WHEN YOU GET THE BLUES

Saturday, January 08, 2011

Pepperdine University at Malibu, California, in my opinion, is one of the most beautiful campuses in the United States. We were leaving our daughter there. Her brother would follow in two years. She, along with two other girls from our home congregation were enrolling there. One of them was going to be her roommate. She was happy to be there. We were happy for her.

I had the first panic attack of my life that night after we left them there. We were with our dearest friends who were also leaving a daughter there. Our friends had taken us to Malibu in their camper and we spent the night in it up the California coast from Malibu. We were in great spirits. We were going to get up the next morning and go to church together which was one of our favorite things to do.

I woke up abruptly sometime during the night! I was sweating and filled with anxiety. I felt like I would scream if I didn't get out of that camper---which I did as quickly as I could. We had pulled onto the back parking lot of the church where we planned to attend in the morning. I walked around on the parking lot in the dark trying to "collect" myself." Since we were on the coast it was chilly outside but I was hot and bothered!
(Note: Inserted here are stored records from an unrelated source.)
/-! ### Curve -/

-- R166
theorem test_eldg : look (exec .eldg State.reset) (fun t => t.ec.epx) =
    some 0x188DA80EB03090F67CBF20EB43A18800F4FF0AFD82FF1012 := by decide +kernel
-- V82 (with V72): doubling
theorem test_epadd_double :
    look (exec .epadd { State.reset with ec := { State.reset.ec with
        epx := 0x188DA80EB03090F67CBF20EB43A18800F4FF0AFD82FF1012
        epy := 0x07192B95FFC8DA78631011ED6B24CDD573F977A11E794811
        eqx := 0x188DA80EB03090F67CBF20EB43A18800F4FF0AFD82FF1012
        eqy := 0x07192B95FFC8DA78631011ED6B24CDD573F977A11E794811 } }) (fun t => (t.ec.erx, t.ec.rinf)) =
      some (0xDAFEBF5828783F2AD35534631588A3F629A70FB16982A888, false) := by decide +kernel
-- V89a: the zero divisor
theorem test_epadd_zero_divisor :
    look (exec .epadd { State.reset with ec := { State.reset.ec with epx := 5, eqx := 5, eqy := 7 } })
      (fun t => t.status.errcode) = some 0x07 := by decide +kernel
-- V72
theorem test_epmul :
    look (exec .epmul { State.reset with ec := { State.reset.ec with
        ek := 2
        epx := 0x188DA80EB03090F67CBF20EB43A18800F4FF0AFD82FF1012
        epy := 0x07192B95FFC8DA78631011ED6B24CDD573F977A11E794811 } }) (fun t => t.ec.ery) =
      some 0xDD6BDA0D993DA0FA46B27BBC141B868F59331AFA5C7E93AB := by decide +kernel
-- V89b for EPMUL: a coordinate that is not below p
theorem test_epmul_coordinate :
    look (exec .epmul { State.reset with ec := { State.reset.ec with
        epx := 0xFFFFFFFFFFFFFFFFFFFFFFFFFFFFFFFEFFFFFFFFFFFFFFFF } }) (fun t => t.status.errcode) = some 0x07 := by
  decide +kernel
-- 2.6, ESINV of 3 and of n
theorem test_esinv : look (exec .esinv { State.reset with ec := { State.reset.ec with ek := 3 } }) (fun t => t.ec.einv) =
    some 0x555555555555555555555555334A52BCB179433B3C460D66 := by decide +kernel
theorem test_esinv_none : look (exec .esinv { State.reset with ec := { State.reset.ec with
    ek := 0xFFFFFFFFFFFFFFFFFFFFFFFF99DEF836146BC9B1B4D22831 } }) (fun t => t.status.errcode) = some 0x08 := by decide +kernel
-- V90
theorem test_ekeygen :
    look (exec .ekeygen (withRand [0x1A8D598FC15BF0FD89030B5CB1111AEB92AE8BAF5EA475FB] State.reset)) (fun t => t.ec.eqy) =
      some 0x63BF5EC08069705FFFF65E5CA5C0D69716DFCB3474373902 := by decide +kernel
-- V90
theorem test_esign :
    look (exec .esign (withRand [0xFA6DE29746BBEB7F8BB1E761F85F7DFB2983169D82FA2F4E]
      { State.reset with ec := { State.reset.ec with
          ed := 0x1A8D598FC15BF0FD89030B5CB1111AEB92AE8BAF5EA475FB
          ee := 0xBA7816BF8F01CFEA414140DE5DAE2223B00361A396177A9CB410FF61F20015AD } })) (fun t => t.ec.es) =
      some 0x848B88BC7813C1373C0938DE8389D0DAA29239D6F9F392DF := by decide +kernel
-- V98
theorem test_esign_range : look (exec .esign State.reset) (fun t => t.status.errcode) = some 0x07 := by decide +kernel
-- R174 on the small curve: what ESIGN makes, EVERIFY accepts
theorem test_everify_true :
    look (exec .esign toySigner) (fun t => look (exec .everify t) (fun u => u.status.vok)) = some (some true) := by
  decide +kernel
-- V92: `ER = 0` is false, not an error
theorem test_everify_range :
    look (exec .everify State.reset) (fun t => (t.status.vok, t.status.err)) = some (false, false) := by decide +kernel

/-! ### Script lines -/

-- R89
theorem test_wrblk :
    turnsOf (.wrblk 3 #v[1, 2, 3, 4, 5, 6, 7, 8]) =
      [.write 0x12 3 1, .write 0x12 4 2, .write 0x12 5 3, .write 0x12 6 4, .write 0x12 7 5, .write 0x12 8 6,
       .write 0x12 9 7, .write 0x12 10 8] := by decide

/-! ### Host software -/

-- S1, V42
theorem test_fold : fold [0x61, 0x62, 0x63] 16 = [0x61, 0x62, 0x63, 0, 0, 0, 0, 0, 0, 0, 0, 0, 0, 0, 0, 0] := by decide
-- R208: `41 42 00` comes back as `41 42`
theorem test_strip : stripZeros (padWindow [0x41, 0x42, 0x00]) = [0x41, 0x42] := by decide

/-- A session that never derived a schedule. -/
def noSchedule : Session := { iv := fold [0x61] 8, forEncryption := true, off := 0 }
The Psalmist asked, "Why art thou cast down, O my soul? and why art thou disquieted within me?" He asked the identical question three times in Psalms 42 and 43. I asked myself that question many times that dark night on the California coast.

I've learned over the years that periods when we are "disquieted" and "cast down" are part of the natural rhythm of life. The tides rise and they fall, the tides go out and they come back. We have moments of exhilaration and moments of depression. No person lives on a perfectly even keel. The stress of having my first born leave home for the first time was taking its toll on my nerves.

The Psalmist advises, "Hope thou in God." When Jesus received word that John the Baptist had been murdered  Matthew 14:23 says, "...he went up into a mountain apart to pray: and when the evening was come, he was there alone."

I prayed a lot that dark night and "came to my senses." In the morning I went to church and "the tide came in."

15 comments:

Loren said...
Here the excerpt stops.